New secret math benchmark stumps AI models and PhDs alike

As an Amazon Associate I earn from qualifying purchases.

Date AI enabled Fields Medal winners Terence Tao and Timothy Gowers to examine parts of the criteria. “These are extremely challenging,” Tao stated in feedback supplied to Epoch. “I think that in the near term basically the only way to solve them, short of having a real domain expert in the area, is by a combination of a semi-expert like a graduate student in a related field, maybe paired with some combination of a modern AI and lots of other algebra packages.”

A chart revealing AI designs’ minimal success on the FrontierMath issues, drawn from Epoch AI’s term paper.

Credit: Epoch AI

To help in the confirmation of proper responses throughout screening, the FrontierMath issues should have responses that can be instantly examined through calculation, either as specific integers or mathematical items. The designers made issues “guessproof” by needing big mathematical responses or intricate mathematical services, with less than a 1 percent opportunity of appropriate random guesses.

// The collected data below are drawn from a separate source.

-- ==== Sys2Proof/Machine/Vector.lean ====
section
/-! DEFINITION. The V class (R186 to R200): lane arithmetic, compares, conversions, reduction, flags and mesh sends. Every source is
read at issue and the result lands after its latency in vector cycles (R142, R48). -/

namespace Sys2Proof.Machine

/-! ### Lanes as codes and values -/

/-- The lanes of a row under a type, as codes (R72). -/
def codesOf (ty : Nat) (r : Row) : List Nat :=
  if ty < 2 then (lanes 32 32 r).map (·.toNat) else (lanes 16 64 r).map (·.toNat)

/-- A row from lane codes under a type. -/
def ofCodes (ty : Nat) (cs : List Nat) : Row :=
  if ty < 2 then ofLanes 32 (cs.map (BitVec.ofNat 32)) else ofLanes 16 (cs.map (BitVec.ofNat 16))

/-- A code as a signed integer of w bits. -/
def sInt (w c : Nat) : Int := (BitVec.ofNat w c).toInt

/-- Floating type codes: F32 0, B16 2 (R40). -/
def isFloat (ty : Nat) : Bool := ty == 0 || ty == 2

/-- The format of a floating type. -/
def tyFmt (ty : Nat) : Fmt := if ty = 0 then f32 else bf16

/-- The exact value of a lane (R72, R73). -/
def laneVal (ty c : Nat) : Val := if isFloat ty then (tyFmt ty).dec c else Val.ofInt (sInt (tyWidth ty) c)

/-- A code of an integer of w bits. -/
def intCode (w : Nat) (i : Int) : Nat := (toBits w i).toNat

/-- A value converted to a type in a mode (R87). -/
def toLane (ty rm : Nat) (v : Val) : Nat :=
  if isFloat ty then (tyFmt ty).enc rm v else intCode (tyWidth ty) (v.toIntSat rm (sMin (tyWidth ty)) (sMax (tyWidth ty)))

/-- The canonical NaN of a floating type (R74). DEDUCED, log entry 83. -/
def nanCode (ty : Nat) : Nat := (tyFmt ty).enc 0 .nan

/-- Lane by lane over three source rows; a missing source reads as zeros. -/
def zip3 (f : Nat → Nat → Nat → Nat) : List Nat → List Nat → List Nat → List Nat
  | a :: as, bs, cs => f a (bs.headD 0) (cs.headD 0) :: zip3 f as bs.tail cs.tail
  | [], _, _ => []

/-- A result row from up to three source rows, lane by lane. -/
def laneMap (f : Nat → Nat → Nat → Nat → Nat) (ty : Nat) (rs : List Row) : Row :=
  ofCodes ty (zip3 (f ty) (codesOf ty (rs.getD 0 0#1024)) (codesOf ty (rs.getD 1 0#1024)) (codesOf ty (rs.getD 2 0#1024)))

/-! ### The shared body -/

/-- The lanes of a layout that a guard selects (R36). -/
def State.lanesOn (s : State) (g : BitVec 4) (ty : Nat) : Word :=
  s.guardV g &&& BitVec.ofNat 64 (2 ^ tyLanes ty - 1)

/-- A V-class syllable that writes a row: every row named is held at issue and the checks of its entry are made whatever lanes the guard selects, the
sources are read, and the selected lanes land after lat vector cycles; with none selected nothing lands (R36, R132, R186). DEDUCED, log entry 11. -/
def State.vec (s : State) (g : BitVec 4) (lat : Nat) (vd : BitVec 10) (vs : List (BitVec 10)) (more : State → Chk)
    (f : Nat → List Row → State → Row) : State :=
  let d := s.vrow vd
  let rs := vs.map s.vrow
  let ty := s.me.rowType d
  let m := s.lanesOn g ty
  s.gate (((s.heldOk (d :: rs)).seq (more s)).seq (s.rowsGood rs)) fun s =>
    if m = 0#64 then s
    else s.fly { s.op 2 lat (s.me.divisor 1) [.rows [(d, laneMask (tyWidth ty) (tyLanes ty) m, f ty (rs.map s.me.row) s)]] with wide := true }

/-- A lane-by-lane form. -/
def vecLanes (lat : Nat) (g : BitVec 4) (vd : BitVec 10) (vs : List (BitVec 10)) (f : Nat → Nat → Nat → Nat → Nat) (s : State) : Result :=
  .next (s.vec g lat vd vs (fun _ => .ok) fun ty rs _ => laneMap f ty rs)

/-! ### Arithmetic (R187, R188) -/

/-- Floating lanes: the exact result rounded once; integer lanes: the exact result wrapped or saturated. -/
def arith (rm : Nat) (sat : Bool) (ff : Val → Val → Val → Val) (fi : Int → Int → Int → Int) (ty a b c : Nat) : Nat :=
  let w := tyWidth ty
  if isFloat ty then (tyFmt ty).enc rm (ff (laneVal ty a) (laneVal ty b) (laneVal ty c))
  else
    let r := fi (sInt w a) (sInt w b) (sInt w c)
    intCode w (if sat then clampI (sMin w) (sMax w) r else r)

/-- VADD (R188). -/
def execVadd (g : BitVec 4) (vd va vb : BitVec 10) (rnd : BitVec 4) (s : State) : Result :=
  vecLanes 4 g vd [va, vb] (arith rnd.toNat false (fun a b _ => Val.add rnd.toNat a b) (fun a b _ => a + b)) s

/-- VSUB (R188). -/
def execVsub (g : BitVec 4) (vd va vb : BitVec 10) (rnd : BitVec 4) (s : State) : Result :=
  vecLanes 4 g vd [va, vb] (arith rnd.toNat false (fun a b _ => Val.add rnd.toNat a b.neg) (fun a b _ => a - b)) s

/-- VMUL (R188). -/
def execVmul (g : BitVec 4) (vd va vb : BitVec 10) (rnd : BitVec 4) (s : State) : Result :=
  vecLanes 6 g vd [va, vb] (arith rnd.toNat true (fun a b _ => Val.mul a b) (fun a b _ => a * b)) s

/-- VFMA (R188). -/
def execVfma (g : BitVec 4) (vd va vb vc : BitVec 10) (rnd : BitVec 4) (s : State) : Result :=
  vecLanes 6 g vd [va, vb, vc] (arith rnd.toNat true (fun a b c => Val.add rnd.toNat (Val.mul a b) c) (fun a b c => a * b + c)) s

/-- VFMS (R188). -/
def execVfms (g : BitVec 4) (vd va vb vc : BitVec 10) (rnd : BitVec 4) (s : State) : Result :=
  vecLanes 6 g vd [va, vb, vc] (arith rnd.toNat true (fun a b c => Val.add rnd.toNat (Val.mul a b) c.neg) (fun a b c => a * b - c)) s

/-- A finite result that would round to an infinity gives the largest finite value of its sign (R188). -/
def satFinite (f : Fmt) (rm : Nat) (v : Val) : Nat :=
  match v with
  | .fin d => if f.enc rm v % 2 ^ (f.width - 1) = f.top then f.signed d.neg (f.top - 1) else f.enc rm v
  | _ => f.enc rm v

Mathematician Evan Chen, composing on his blog site, discussed how he believes that FrontierMath varies from conventional mathematics competitors like the International Mathematical Olympiad (IMO). Issues because competitors usually need imaginative insight while preventing complicated application and specialized understanding, he states. For FrontierMath, “they keep the first requirement, but outright invert the second and third requirement,” Chen composed.

While IMO issues prevent specialized understanding and complex computations, FrontierMath welcomes them. “Because an AI system has vastly greater computational power, it’s actually possible to design problems with easily verifiable solutions using the same idea that IOI or Project Euler does—basically, ‘write a proof’ is replaced by ‘implement an algorithm in code,'” Chen discussed.

The company prepares routine examinations of AI designs versus the criteria while broadening its issue set. They state they will launch extra sample issues in the coming months to assist the research study neighborhood test their systems.

Learn more

As an Amazon Associate I earn from qualifying purchases.